Task instructions: Copy all the lines of the data that include the word "packSI".

Records from a collection
=== Section Start ===

/-- The 52-bit body of an instruction; 0 for an event. -/
def bodyOf : Instr → BitVec 52
  | .vadd f => packV3 f
  | .vsub f => packV3 f
  | .vmul f => packV3 f
  | .vmulhi f => packV3 f
  | .vmad f => packV3 f
  | .vmin f => packV3 f
  | .vmax f => packV3 f
  | .vabsd f => packV3 f
  | .vand f => packV3 f
  | .vor f => packV3 f
  | .vxor f => packV3 f
  | .vshl f => packV3 f
  | .vshr f => packV3 f
  | .vrot f => packV3 f
  | .vfun f => packV3 f
  | .vbfx f => packV3 f
  | .vbfi f => packV3 f
  | .vclz f => packV3 f
  | .vctz f => packV3 f
  | .vffs f => packV3 f
  | .vpopc f => packV3 f
  | .vbrev f => packV3 f
  | .vcmp f => packV3 f
  | .vsel f => packV3 f
  | .vmov f => packV3 f
  | .vmovi f => packVI f
  | .vaddi f => packVI f
  | .vcvti f => packV3 f
  | .vbsinit f => packV3 f
  | .vbsrd f => packV3 f
  | .sadd f => packS3 f
  | .ssub f => packS3 f
  | .smul f => packS3 f
  | .smulhi f => packS3 f
  | .sand f => packS3 f
  | .sor f => packS3 f
  | .sxor f => packS3 f
  | .sshl f => packS3 f
  | .sshr f => packS3 f
  | .sbfx f => packS3 f
  | .sbfi f => packS3 f
  | .sclz f => packS3 f
  | .spopc f => packS3 f
  | .sffs f => packS3 f
  | .smin f => packS3 f
  | .smax f => packS3 f
  | .scmp f => packS3 f
  | .smov f => packS3 f
  | .smovi f => packSI f
  | .saddi f => packSI f
  | .ssel f => packS3 f
  | .smcnt f => packS3 f
  | .smfirst f => packS3 f
  | .vfadd f => packV3 f
  | .vfsub f => packV3 f
  | .vfmul f => packV3 f
  | .vfma f => packV3 f
  | .vfmin f => packV3 f
  | .vfmax f => packV3 f
  | .vfcmp f => packV3 f
  | .vfclass f => packV3 f
  | .vfdiv f => packV3 f
  | .vfsqrt f => packV3 f
  | .vfrcp f => packV3 f
  | .vfrsq f => packV3 f
  | .vfexp2 f => packV3 f
  | .vflog2 f => packV3 f
  | .vfsin f => packV3 f
  | .vfcos f => packV3 f
  | .vfrnd f => packV3 f
  | .vffract f => packV3 f
  | .vfldexp f => packV3 f
  | .vfcvt f => packV3 f
  | .vcvtfi f => packV3 f
  | .vcvtif f => packV3 f
  | .vpack f => packV3 f
  | .vunpk f => packV3 f
  | .vfdot2 f => packV3 f
  | .vshuf f => packV3 f
  | .vbcast f => packV3 f
  | .vredu f => packV3 f
  | .vscan f => packV3 f
  | .vxshuf f => packV3 f
  | .vderiv f => packV3 f
  | .vinterp f => packV3 f
  | .nop f => packX f
  | .br f => packC f
  | .brs f => packC f
  | .brv f => packC f
  | .brm f => packC f
  | .call f => packC f
  | .ret f => packC f
  | .jmpi f => packC f
  | .sjoin f => packC f
  | .wait f => packC f
  | .exit f => packC f
  | .yield f => packC f
  | .reggrow f => packC f
  | .regtrim f => packC f
  | .kills f => packC f
  | .emitv f => packC f
  | .emitp f => packC f
  | .fxrel f => packC f
  | .tdec f => packC f
  | .tinc f => packC f
  | .ld f => packM f
  | .st f => packM f
  | .sld f => packM f
  | .sst f => packM f
  | .atom f => packMA f
  | .satom f => packMA f
  | .acall f => packMA f
  | .pref f => packM f
  | .lpin f => packM f
  | .lunpin f => packM f
  | .blst f => packM f
  | .stkpsh f => packM f
  | .stkpop f => packM f
  | .cpy f => packA f
  | .cpyg f => packA f
  | .cpys f => packA f
  | .cpyr f => packA f
  | .cpyx f => packA f
  | .mdec f => packA f
  | .nbinit f => packA f
  | .nbarr f => packA f
  | .nbwait f => packA f
  | .nbinv f => packA f
  | .trace f => packA f
  | .mma f => packA f
  | .mzero f => packA f
  | .mlda f => packA f
  | .msta f => packA f
  | .mcvt f => packA f
  | .mqnt f => packA f
  | .boxt f => packV3 f
  | .trit f => packV3 f
  | .regrp f => packA f
  | .ringoff f => packA f
  | .ringtake f => packA f
  | .rhit f => packV3 f
  | .arecv f => packA f
  | .areply f => packA f
  | .afail f => packA f
  | .esarr f => packSI f
  | .eswait f => packSI f
  | .esbar f => packSI f
  | .esbcst f => packSI f
  | .esrecv f => packSI f
  | .esred f => packSI f
  | .estick f => packSI f
  | .trec f => packSI f
  | .clkrd f => packSI f
  | .brk f => packSI f
  | .trap f => packX f
  | .syscall f => packX f
  | .mfsr f => packX f
  | .mtsr f => packX f
  | .eret f => packX f
  | .fltrd f => packX f
  | .tresume f => packX f
  | .tkill f => packX f
  | .tsnap f => packX f
  | .ctxsave f => packX f
  | .ctxrest f => packX f
  | .espre f => packX f
  | .tlbinv f => packX f
  | .haltall f => packX f
  | .schedulerPick .. => 0#52
  | .splitMerge .. => 0#52
  | .joinRelease .. => 0#52
  | .yieldLimit .. => 0#52
  | .reggrowGrant .. => 0#52
  | .reggrowStarvation .. => 0#52
  | .regtrimComplete .. => 0#52
  | .trainEnd .. => 0#52
  | .computePassStart .. => 0#52
  | .rungSequencerSpawn .. => 0#52
  | .fixativeRefillComplete .. => 0#52
  | .rasterPrimitive .. => 0#52
  | .loadValueArrival .. => 0#52
  | .sliceBatchApply .. => 0#52
  | .atomicReply .. => 0#52
  | .pageWalkComplete .. => 0#52
  | .tlbInvalidationComplete .. => 0#52
  | .copyCompletion .. => 0#52
  | .mdecCompletion .. => 0#52
  | .matrixOpCompletion .. => 0#52
  | .nbTokenRelease .. => 0#52
  | .nbarrHeldCount .. => 0#52
  | .rayTrainStart .. => 0#52
  | .rayRecordDelivery .. => 0#52
  | .regrpSort .. => 0#52
  | .regrpWaitLimit .. => 0#52
  | .ringOfferWithdrawal .. => 0#52
  | .blendApply .. => 0#52
  | .registrationClose .. => 0#52
  | .accordRequestArrival .. => 0#52
  | .accordBatchDelivery .. => 0#52
  | .accordReplyArrival .. => 0#52
  | .combinerStart .. => 0#52
  | .combinerSlotPass .. => 0#52
  | .vxshufPairing .. => 0#52
  | .vxshufDelivery .. => 0#52
  | .shuffleTimeout .. => 0#52
  | .escapementTick .. => 0#52
  | .escapementEntry .. => 0#52
  | .escapementReleaseDelivery .. => 0#52
  | .escapementBroadcastDelivery .. => 0#52
  | .escapementUncorrectableError .. => 0#52
  | .escapementSignalRepeat .. => 0#52
  | .linkRetirement .. => 0#52
  | .correctableError .. => 0#52
  | .unitRetirement .. => 0#52
  | .watchdog .. => 0#52
  | .eventDelivery .. => 0#52
  | .truncatedDumpClose .. => 0#52
  | .haltBroadcastArrival .. => 0#52
  | .haltComplete .. => 0#52
  | .contextSaveEffect .. => 0#52
  | .syscallReply .. => 0#52
  | .fput .. => 0#52
  | .fget .. => 0#52
  | .fatom .. => 0#52
  | .fabricReply .. => 0#52
  | .traceRecordAppend .. => 0#52
  | .doorbell .. => 0#52
  | .queueProcessorStep .. => 0#52
  | .launchPacket .. => 0#52
  | .launchIndirect .. => 0#52
  | .prologueRerun .. => 0#52
  | .prologueWatchdog .. => 0#52
  | .taskPacket .. => 0#52
  | .tdecPacket .. => 0#52
  | .signalPacket .. => 0#52
  | .waitMemory .. => 0#52
  | .waitMemoryTimeout .. => 0#52
  | .copyPacket .. => 0#52
  | .handoverPacket .. => 0#52
  | .preemptPoint .. => 0#52
  | .packetCompletion .. => 0#52
  | .packetBindingsFit .. => 0#52
  | .workgroupPlacement .. => 0#52
  | .automaticPreemption .. => 0#52
  | .preemptQueue .. => 0#52
  | .resumeQueue .. => 0#52
  | .preemptionSignalArrival .. => 0#52
  | .drainBudgetExpiry .. => 0#52
  | .workgroupSaved .. => 0#52
  | .discardDone .. => 0#52
  | .killContext .. => 0#52
  | .killDone .. => 0#52
  | .haltRelease .. => 0#52
  | .profctlClr .. => 0#52
  | .profctlEn .. => 0#52
  | .profilingCapture .. => 0#52
  | .leaseWrite .. => 0#52
  | .cquotaWrite .. => 0#52
  | .barerrClear .. => 0#52
  | .pinmissClear .. => 0#52
  | .evlostClear .. => 0#52
  | .traceEnable .. => 0#52
  | .trposClear .. => 0#52
  | .trlostClear .. => 0#52
  | .apertureWrite .. => 0#52
  | .hostCxlMemAccess .. => 0#52
  | .quoteRequest .. => 0#52
  | .powerOn .. => 0#52
  | .hbmTrainingComplete .. => 0#52
  | .selfTestComplete .. => 0#52
  | .cxlLinkLoss .. => 0#52
  | .thermalThrottle .. => 0#52
  | .thermalShutdown .. => 0#52
  | .instructionFetchFill .. => 0#52
  | .ctxrestLoadComplete .. => 0#52
  | .uncorrectableErrorFound .. => 0#52
  | .linkFlitRetry .. => 0#52
  | .thermalThrottleEnd .. => 0#52
  | .queueEnable .. => 0#52
  | .fabricInboundRequest .. => 0#52
  | .contextEnd .. => 0#52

=== Section End ===

Task result:
  | .smovi f => packSI f
  | .saddi f => packSI f
  | .esarr f => packSI f
  | .eswait f => packSI f
  | .esbar f => packSI f
  | .esbcst f => packSI f
  | .esrecv f => packSI f
  | .esred f => packSI f
  | .estick f => packSI f
  | .trec f => packSI f
  | .clkrd f => packSI f
  | .brk f => packSI f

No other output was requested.